The people actually doing the investigation here told me you might want
to look for bogus bootP responses or bogus ICMP messages.
I'll post results here when we find something definitive.
Regards,
Rich
|
1114.9 | Thanks for the update | UTRTSC::DENIJS | | Tue Jun 28 1994 09:00 | 11 |
| Hi Rich,
Thanks for the update. As of next week i will be on vacation but one of
our other engineers ( Ted Paehlig ) will setup a session on site to do
some maesurements. If he finds something interresting he will post it
here.
Best regards,
Peter.
|
1114.10 | Update...Problem solved! | NACAD::PAGLIARO | Rich Pagliaro, Hub Products Group | Thu Jul 07 1994 13:56 | 26 |
| Peter,
Good News! The bug causing the problem you witnessed has been found and
fixed. Apparently there is a bug in the repeater's UDP layer
processing. The UDP layer is designed to accept bootp responses when
the repeater has not been assigned an IP address. The problem occurs
when the repeater receives other types of IP frames when the repeater
is not assigned an IP address. The UDP layer will not process the
frame but it will also not relinquish the frame's buffer. Hence a
memory leak exists. Eventually the repeater runs out of buffers and
crashes.
We experienced this problem here in our lab when some station on the
network decided to send out SNMP requests to the broadcast address.
For what its worth, this UDP code is shared by all of the repeaters as
well as the DECconcentrator 900 and DECbridge 900. The repeaters will
crash once they run out of buffers.

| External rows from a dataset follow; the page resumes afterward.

-- ==== Sys2Proof/Machine/Ops.lean ====
section
/-! DEFINITION. The named operations over the state: one reader and one writer for each piece of it, time, ranges,
searches of the window table, replies, and the frame every request runs in. -/

namespace Sys2Proof.Machine

/-! ### Readers and writers -/

/-- The link unit of a master (R158). -/
def State.link (s : State) (m : Master) : Link := s.links[m.val]
/-- Replace a link unit. -/
def State.setLink (s : State) (m : Master) (l : Link) : State := { s with links := s.links.set m.val l }
/-- A window record (R1). -/
def State.record (s : State) (i : RecIdx) : WindowRecord := s.table[i.val]
/-- Replace a window record. -/
def State.setRecord (s : State) (i : RecIdx) (r : WindowRecord) : State := { s with table := s.table.set i.val r }
/-- The tallies of a master (R14). -/
def State.tally (s : State) (m : Master) : Tally := s.tallies[m.val]
/-- Replace the tallies of a master. -/
def State.setTally (s : State) (m : Master) (t : Tally) : State := { s with tallies := s.tallies.set m.val t }
/-- The session record of a master (R65). -/
def State.session (s : State) (m : Master) : Session := s.sessions[m.val]
/-- Replace the session record of a master. -/
def State.setSession (s : State) (m : Master) (x : Session) : State := { s with sessions := s.sessions.set m.val x }
/-- Replace the wait queue (R47). -/
def State.setQueue (s : State) (q : List Waiter) : State := { s with queue := q }
/-- The failure list of a master (R58). -/
def State.failureList (s : State) (m : Master) : List Failure := s.failures[m.val]
/-- Replace the failure list of a master. -/
def State.setFailureList (s : State) (m : Master) (l : List Failure) : State :=
  { s with failures := s.failures.set m.val l }
/-- Replace the current tick (R76). -/
def State.setClock (s : State) (t : Option Tick) : State := { s with clock := t }
/-- Replace the check unit (R98). -/
def State.setCheck (s : State) (c : CheckUnit) : State := { s with check := c }
/-- A watch record (R108). -/
def State.watch (s : State) (k : WatchIdx) : WatchRecord := s.watches[k.val]
/-- Replace a watch record. -/
def State.setWatch (s : State) (k : WatchIdx) (w : WatchRecord) : State := { s with watches := s.watches.set k.val w }
/-- The notice record of a master (R115). -/
def State.notice (s : State) (m : Master) : Notice := s.notices[m.val]
/-- Replace the notice record of a master. -/
def State.setNotice (s : State) (m : Master) (n : Notice) : State := { s with notices := s.notices.set m.val n }
/-- A store slot (R123). -/
def State.slot (s : State) (k : SlotIdx) : Slot := s.slots[k.val]
/-- Replace a store slot. -/
def State.setSlot (s : State) (k : SlotIdx) (x : Slot) : State := { s with slots := s.slots.set k.val x }
/-- Replace the store engine (R127). -/
def State.setEngine (s : State) (e : Engine) : State := { s with engine := e }
/-- Replace band control (R137). -/
def State.setBand (s : State) (b : BandControl) : State := { s with band := b }
/-- Replace start-up control (R147). -/
def State.setStartUp (s : State) (u : StartUp) : State := { s with startUp := u }
/-- Replace the input levels. -/
def State.setPins (s : State) (p : Pins) : State := { s with pins := p }

/-- The part mode (R147). -/
abbrev State.mode (s : State) : PartMode := s.startUp.mode

/-! ### Time -/

/-- The current tick; while a start is in progress the clock holds none and nothing asks for it (R76, R148). -/
def State.now (s : State) : Tick := s.clock.getD 0

/-- The tick `n` ticks from now (R76). -/
def State.after (s : State) (n : Nat) : Tick := s.now + BitVec.ofNat 32 n

/-- The distance from now to a tick, counted round the 32-bit wrap (R76). -/
def State.ticksTo (s : State) (t : Tick) : Nat := (t - s.now).toNat

/-- The clock has reached this tick: it is running and stands at it (R77). -/
def State.reached (s : State) (t : Tick) : Bool := s.clock == some t

/-- The earlier of two ticks not yet passed (R4, R23). -/
def State.earlier (s : State) (a b : Tick) : Tick := if s.ticksTo a ≤ s.ticksTo b then a else b

/-! ### Ranges and the conflict relation (R12) -/

/-- Two ranges of granules share a granule (R12). -/
def rangesOverlap (b1 s1 b2 s2 : Nat) : Bool := decide (b1 < b2 + s2) && decide (b2 < b1 + s1)

/-- Two regions overlap (R12). -/
def Region.overlaps (a b : Region) : Bool := rangesOverlap a.base a.size b.base b.size

/-- Two regions conflict: they overlap and at least one is WRITE (R12). -/
def Region.conflicts (a b : Region) : Bool :=
  a.overlaps b && (decide (a.mode = .write) || decide (b.mode = .write))

/-- A range with this base overlaps a band of this value (R138). -/
def bandCovers (band base : Nat) : Bool := decide (base < 64 * band)

/-- The region of a window. -/
def Window.region (w : Window) : Region := ⟨w.base, w.size, w.mode⟩
/-- The region of a waiter. -/
def Waiter.region (e : Waiter) : Region := ⟨e.base, e.size, e.mode⟩

/-- A window of lease kind STANDING (R3). -/
def Window.isStanding (w : Window) : Bool := match w.kind with
  | .standing _ => true
  | .session | .timed _ => false

/-- A window in state LIVE (R4). -/
def Window.isLive (w : Window) : Bool := w.drain.isNone

/-! ### Searching the window table -/

/-- The window a record holds, LIVE or DRAINING (R1). -/
def WindowRecord.window (r : WindowRecord) : Option Window := match r.holding with
  | .held w => some w
  | .free _ => none

/-- A record in state FREE (R1). -/
def WindowRecord.isFree (r : WindowRecord) : Bool := r.window.isNone

/-- The lowest-indexed FREE record (R7). -/
def State.findFree (s : State) : Option RecIdx := (List.finRange 64).find? fun i => (s.record i).isFree

/-- The FREE record count (R1). -/
def State.freeCount (s : State) : Nat := ((List.finRange 64).filter fun i => (s.record i).isFree).length

/-- The lowest-indexed LIVE or DRAINING record whose window meets a test. -/
def State.lowest (s : State) (p : RecIdx → Window → Bool) : Option RecIdx :=
  (List.finRange 64).find? fun i => (s.record i).window.any (p i)

/-- The LIVE and DRAINING records whose windows meet a test, in index order (R20). -/
def State.recordsWhere (s : State) (p : RecIdx → Window → Bool) : List RecIdx :=
  (List.finRange 64).filter fun i => (s.record i).window.any (p i)

/-- The number of STANDING windows of a master, LIVE or DRAINING (R133). -/
def State.standingCount (s : State) (m : Master) : Nat :=
  (s.recordsWhere fun _ w => decide (w.owner = m) && w.isStanding).length

/-- The lowest-indexed record whose window conflicts with a region (R29, R30). -/
def State.blocker (s : State) (r : Region) : Option RecIdx := s.lowest fun _ w => r.conflicts w.region

/-- The effective claim band: the larger of the committed band and the pending band (R138). -/
def BandControl.effective (b : BandControl) : Nat := match b.pending with
  | none => b.committed
  | some v => max b.committed v

/-! ### Replies and the frame of a request -/

/-- The status codes (section 11.4). -/
def Status.code : Status → Nat
  | .ok => 0x01
  | .queued => 0x02
  | .granted => 0x03
  | .conflict => 0x04
  | .noSession => 0x05
  | .alreadyOpen => 0x06
  | .lapsed => 0x07
  | .badRange => 0x08
  | .reserved => 0x09
  | .quota => 0x0A
  | .limit => 0x0B
  | .tableFull => 0x0C
  | .queueFull => 0x0D
  | .stale => 0x0E
  | .gone => 0x0F
  | .notOwner => 0x10
  | .standing => 0x11
  | .notStanding => 0x12
  | .notTimed => 0x13
  | .draining => 0x14
  | .noSlot => 0x15
  | .allowance => 0x16
  | .inUse => 0x17
  | .narrow => 0x18
  | .privileged => 0x19
  | .notMaint => 0x1A
  | .maintenance => 0x1B
  | .notReady => 0x1C
  | .noWatch => 0x1D
  | .watchFull => 0x1E
  | .badOperand => 0x1F
  | .unknown => 0x20
  | .frameError => 0x21

/-- The words of a reply as LDO shifts them out: header, result count, results, check word (R159, R164). -/
def Reply.words (r : Reply) : List Word :=
  let body := BitVec.ofNat 16 (256 * r.status.code + r.echo.toNat) :: BitVec.ofNat 16 r.results.length :: r.results
  body ++ [checkWord body]

/-- Fill the reply slot of a master's link (R160, R161). -/
def State.placeReply (s : State) (m : Master) (r : Reply) : State :=
  s.setLink m { s.link m with reply := some r }

/-- Renew a session: an OPEN session's deadline becomes now plus its keepalive period (R67). -/
def State.renewSession (s : State) (m : Master) : State := match (s.session m).state with
  | .opened period _ => s.setSession m { s.session m with state := .opened period (s.after period) }
  | .closed | .lapsed => s

/-- What the block that takes a request answers: the state it leaves, the status and the results. -/
structure Answer where
  state : State
  status : Status
  results : List Word

/-- An answer OK. -/
def State.ok (s : State) (results : List Word) : Answer := ⟨s, .ok, results⟩

/-- A refusal, which leaves the state as it was (R25). -/
def State.refuse (s : State) (status : Status) : Answer := ⟨s, status, []⟩

/-- A word for a number of a reply. -/
def word (n : Nat) : Word := BitVec.ofNat 16 n

/-- A request from a master: its OPEN session is renewed first (R67), the format tests answer BAD_OPERAND (R162), the
owning block decides the rest, and the reply goes into the link's reply slot in the same event (R161). -/
def serve (m : Master) (code : Byte) (formatOk : Bool) (body : State → Answer) (s : State) : State :=
  let renewed := s.renewSession m
  let answer := if formatOk then body renewed else renewed.refuse .badOperand
  answer.state.placeReply m ⟨answer.status, code, answer.results⟩

/-- The part-mode tests: NOT_READY in STARTING, MAINTENANCE for masters 1 to 5 in MAINTENANCE (R24, R82, R109). -/
def State.partGate (s : State) (m : Master) : Option Status := match s.mode with
  | .starting => some .notReady
  | .maintenance => if m = 0 then none else some .maintenance
  | .running => none

/-- The session test: NO_SESSION or LAPSED unless the session is OPEN (R68). -/
def State.sessionGate (s : State) (m : Master) : Option Status := match (s.session m).state with
  | .closed => some .noSession
  | .lapsed => some .lapsed
  | .opened _ _ => none

/-- The part-mode tests, then the session test (R24, R59, R109, R133). -/
def State.openGate (s : State) (m : Master) : Option Status := match s.partGate m with
  | some st => some st
  | none => s.sessionGate m

/-- Steps 1 to 4 of R82: the part-mode tests, PRIVILEGED for masters other than 0, the session test. -/
def State.supervisorGate (s : State) (m : Master) : Option Status := match s.partGate m with
  | some st => some st
  | none => if m = 0 then s.sessionGate m else some .privileged

/-- Only the first test: NOT_READY in STARTING (R118, R156). -/
def State.readyGate (s : State) : Option Status := match s.mode with
  | .starting => some .notReady
  | .running | .maintenance => none

/-- A refusal if a gate gives one, else the rest. -/
def State.gated (s : State) (gate : Option Status) (rest : Answer) : Answer := match gate with
  | some st => s.refuse st
  | none => rest

/-! ### The outcome of a command -/

/-- A command has its effect while the supply is at its operating level; without supply the part takes nothing (log
entry 12). No command stops the block. -/
def whenPowered (f : State → State) (s : State) : Host.Outcome State Fault Refusal :=
  if s.pins.supply then .next (f s) else .next s

end Sys2Proof.Machine
end

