-- ==== Sys2Proof/Laws/Frame.lean ====
section
/-! SUPPORT. The frame of every shared operation: the pieces of the state it does not touch, one lemma per piece, by
`simp`. A claim that something is left unchanged cites these and unfolds no operation. -/

namespace Sys2Proof.Machine

/-! ### Machine/Ops.lean -/

@[simp] theorem State.placeReply_table (s : State) (m : Master) (r : Reply) : (s.placeReply m r).table = s.table := by
  simp [State.placeReply]
@[simp] theorem State.placeReply_tallies (s : State) (m : Master) (r : Reply) :
    (s.placeReply m r).tallies = s.tallies := by
  simp [State.placeReply]
@[simp] theorem State.placeReply_sessions (s : State) (m : Master) (r : Reply) :
    (s.placeReply m r).sessions = s.sessions := by
  simp [State.placeReply]
@[simp] theorem State.placeReply_queue (s : State) (m : Master) (r : Reply) : (s.placeReply m r).queue = s.queue := by
  simp [State.placeReply]
@[simp] theorem State.placeReply_failures (s : State) (m : Master) (r : Reply) :
    (s.placeReply m r).failures = s.failures := by
  simp [State.placeReply]
@[simp] theorem State.placeReply_clock (s : State) (m : Master) (r : Reply) : (s.placeReply m r).clock = s.clock := by
  simp [State.placeReply]
@[simp] theorem State.placeReply_check (s : State) (m : Master) (r : Reply) : (s.placeReply m r).check = s.check := by
  simp [State.placeReply]
@[simp] theorem State.placeReply_watches (s : State) (m : Master) (r : Reply) :
    (s.placeReply m r).watches = s.watches := by
  simp [State.placeReply]
@[simp] theorem State.placeReply_notices (s : State) (m : Master) (r : Reply) :
    (s.placeReply m r).notices = s.notices := by
  simp [State.placeReply]
@[simp] theorem State.placeReply_slots (s : State) (m : Master) (r : Reply) : (s.placeReply m r).slots = s.slots := by
  simp [State.placeReply]
@[simp] theorem State.placeReply_engine (s : State) (m : Master) (r : Reply) :
    (s.placeReply m r).engine = s.engine := by
  simp [State.placeReply]
@[simp] theorem State.placeReply_band (s : State) (m : Master) (r : Reply) : (s.placeReply m r).band = s.band := by
  simp [State.placeReply]
@[simp] theorem State.placeReply_startUp (s : State) (m : Master) (r : Reply) :
    (s.placeReply m r).startUp = s.startUp := by
  simp [State.placeReply]
@[simp] theorem State.placeReply_pins (s : State) (m : Master) (r : Reply) : (s.placeReply m r).pins = s.pins := by
  simp [State.placeReply]
@[simp] theorem State.placeReply_pending (s : State) (m : Master) (r : Reply) :
    (s.placeReply m r).pending = s.pending := by
  simp [State.placeReply]
@[simp] theorem State.placeReply_record (s : State) (m : Master) (r : Reply) (j : RecIdx) :
    (s.placeReply m r).record j = s.record j := by
  simp [State.record]
@[simp] theorem State.placeReply_tally (s : State) (m : Master) (r : Reply) (j : Master) :
    (s.placeReply m r).tally j = s.tally j := by
  simp [State.tally]
@[simp] theorem State.placeReply_session (s : State) (m : Master) (r : Reply) (j : Master) :
    (s.placeReply m r).session j = s.session j := by
  simp [State.session]
@[simp] theorem State.placeReply_failureList (s : State) (m : Master) (r : Reply) (j : Master) :
    (s.placeReply m r).failureList j = s.failureList j := by
  simp [State.failureList]
@[simp] theorem State.placeReply_watch (s : State) (m : Master) (r : Reply) (j : WatchIdx) :
    (s.placeReply m r).watch j = s.watch j := by
  simp [State.watch]
@[simp] theorem State.placeReply_notice (s : State) (m : Master) (r : Reply) (j : Master) :
    (s.placeReply m r).notice j = s.notice j := by
  simp [State.notice]
@[simp] theorem State.placeReply_slot (s : State) (m : Master) (r : Reply) (j : SlotIdx) :
    (s.placeReply m r).slot j = s.slot j := by
  simp [State.slot]
@[simp] theorem State.placeReply_mode (s : State) (m : Master) (r : Reply) : (s.placeReply m r).mode = s.mode := by
  simp [State.mode]
@[simp] theorem State.placeReply_now (s : State) (m : Master) (r : Reply) : (s.placeReply m r).now = s.now := by
  simp [State.now]
@[simp] theorem State.placeReply_after (s : State) (m : Master) (r : Reply) (n : Nat) :
    (s.placeReply m r).after n = s.after n := by
  simp [State.after]
@[simp] theorem State.placeReply_ticksTo (s : State) (m : Master) (r : Reply) (d : Tick) :
    (s.placeReply m r).ticksTo d = s.ticksTo d := by
  simp [State.ticksTo]

@[simp] theorem State.renewSession_links (s : State) (m : Master) : (s.renewSession m).links = s.links := by
  unfold State.renewSession; split <;> simp
@[simp] theorem State.renewSession_table (s : State) (m : Master) : (s.renewSession m).table = s.table := by
  unfold State.renewSession; split <;> simp
@[simp] theorem State.renewSession_tallies (s : State) (m : Master) : (s.renewSession m).tallies = s.tallies := by
  unfold State.renewSession; split <;> simp
@[simp] theorem State.renewSession_queue (s : State) (m : Master) : (s.renewSession m).queue = s.queue := by
  unfold State.renewSession; split <;> simp
@[simp] theorem State.renewSession_failures (s : State) (m : Master) : (s.renewSession m).failures = s.failures := by
  unfold State.renewSession; split <;> simp
@[simp] theorem State.renewSession_clock (s : State) (m : Master) : (s.renewSession m).clock = s.clock := by
  unfold State.renewSession; split <;> simp
@[simp] theorem State.renewSession_check (s : State) (m : Master) : (s.renewSession m).check = s.check := by
  unfold State.renewSession; split <;> simp
@[simp] theorem State.renewSession_watches (s : State) (m : Master) : (s.renewSession m).watches = s.watches := by
  unfold State.renewSession; split <;> simp
@[simp] theorem State.renewSession_notices (s : State) (m : Master) : (s.renewSession m).notices = s.notices := by
  unfold State.renewSession; split <;> simp
@[simp] theorem State.renewSession_slots (s : State) (m : Master) : (s.renewSession m).slots = s.slots := by
  unfold State.renewSession; split <;> simp
@[simp] theorem State.renewSession_engine (s : State) (m : Master) : (s.renewSession m).engine = s.engine := by
  unfold State.renewSession; split <;> simp
@[simp] theorem State.renewSession_band (s : State) (m : Master) : (s.renewSession m).band = s.band := by
  unfold State.renewSession; split <;> simp
@[simp] theorem State.renewSession_startUp (s : State) (m : Master) : (s.renewSession m).startUp = s.startUp := by
  unfold State.renewSession; split <;> simp
@[simp] theorem State.renewSession_pins (s : State) (m : Master) : (s.renewSession m).pins = s.pins := by
  unfold State.renewSession; split <;> simp
@[simp] theorem State.renewSession_pending (s : State) (m : Master) : (s.renewSession m).pending = s.pending := by
  unfold State.renewSession; split <;> simp
@[simp] theorem State.renewSession_link (s : State) (m : Master) (j : Master) :
    (s.renewSession m).link j = s.link j := by
  simp [State.link]
@[simp] theorem State.renewSession_record (s : State) (m : Master) (j : RecIdx) :
    (s.renewSession m).record j = s.record j := by
  simp [State.record]
@[simp] theorem State.renewSession_tally (s : State) (m : Master) (j : Master) :
    (s.renewSession m).tally j = s.tally j := by
  simp [State.tally]
@[simp] theorem State.renewSession_failureList (s : State) (m : Master) (j : Master) :
    (s.renewSession m).failureList j = s.failureList j := by
  simp [State.failureList]
@[simp] theorem State.renewSession_watch (s : State) (m : Master) (j : WatchIdx) :
    (s.renewSession m).watch j = s.watch j := by
  simp [State.watch]
@[simp] theorem State.renewSession_notice (s : State) (m : Master) (j : Master) :
    (s.renewSession m).notice j = s.notice j := by
  simp [State.notice]
@[simp] theorem State.renewSession_slot (s : State) (m : Master) (j : SlotIdx) :
    (s.renewSession m).slot j = s.slot j := by
  simp [State.slot]
@[simp] theorem State.renewSession_mode (s : State) (m : Master) : (s.renewSession m).mode = s.mode := by
  simp [State.mode]
@[simp] theorem State.renewSession_now (s : State) (m : Master) : (s.renewSession m).now = s.now := by
  simp [State.now]
@[simp] theorem State.renewSession_after (s : State) (m : Master) (n : Nat) :
    (s.renewSession m).after n = s.after n := by
  simp [State.after]
@[simp] theorem State.renewSession_ticksTo (s : State) (m : Master) (d : Tick) :
    (s.renewSession m).ticksTo d = s.ticksTo d := by
  simp [State.ticksTo]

I personally do not know how this
memory leak effects the behavior of the concentrator and bridge.
The fix to this bug will be available in the soon to be released
"60-day upgrade".
Regards,
Rich
|
1114.11 | Great News! | IJSAPL::PAEHLIG | Ted Paehlig _ Amsterdam | Fri Jul 08 1994 07:15 | 10 |
|
We won't have to bother our customer with additional measurement visits
but tell him the good news instead !
Please keep us posted on the availability of the fix(es).
Thanks for your pronto attention on this matter.
Peter (proxy) & Ted
|
1114.12 | effect on concentrator & bridge | LEVERS::SLAWRENCE | | Mon Jul 11 1994 11:50 | 13 |
|
This problem causes the DECconcentrator 900MX to 'go silent'; it
doesn't crash, but it stops doing any management communications
(including the FDDI management frames used to create a ring map). It
does continue to pass FDDI frames normally, but won't respond to
anything for its own MAC address or as an IP server.
It too will have the fix in the 60 day upgrade.
I don't believe that this problem affects the DECbridge 900MX because
of the way the low-level bridging code passes frames up to the
management stack, but in any event it too will have the fix.
|
1114.13 | When will the 60 day upgrade availible | ZUR01::SCHNEIDERR | | Thu Jul 21 1994 11:40 | 4 |
| When will the 60 day upgrade availible???
Roland
|
1114.14 | Early August | NACAD2::PAGLIARO | Rich Pagliaro, Hub Products Group | Thu Jul 21 1994 11:44 | 3 |
| I believe some time during the first week of August.
-Rich
|
1114.15 | Customer kits available later | NAC::FORREST | | Mon Jul 25 1994 15:20 | 7 |
|
To clarify, Rich is talking about online availability. It will be
available to customers with HUBwatch V3.1 when V3.1 ships, hopefully
by the end of September.
You can have problems by upgrading only one module, and
not the MAM, or HUBwatch.
|
1114.16 | Can I upgrade | ZUR01::SCHNEIDERR | | Tue Aug 02 1994 06:08 | 8 |
| We have different problems out in the field and we are waiting for this upgrade.
If the upgrade is availible (this week, isnb't it???), can we upgrade the MAM and
the modules and use HUBwatch V3.0? Or do we realy have to wait until HUBwatch
V3.1???
Roland
|
1114.17 | V3.0 is ok in the short run | NACAD2::HAROKOPUS | | Wed Aug 03 1994 13:22 | 10 |
| Although, officially you need HUBwatch V3.1 with MAM V3.1, I don't
anticipate any problems using V3.0 until V3.1 ships.
However, there are some new modules shipping soon that are not
supported by V3.0 and V3.1 has many bug fixes so you will want
to upgrade to V3.1 as soon as it is available.
Regards,
Bob
|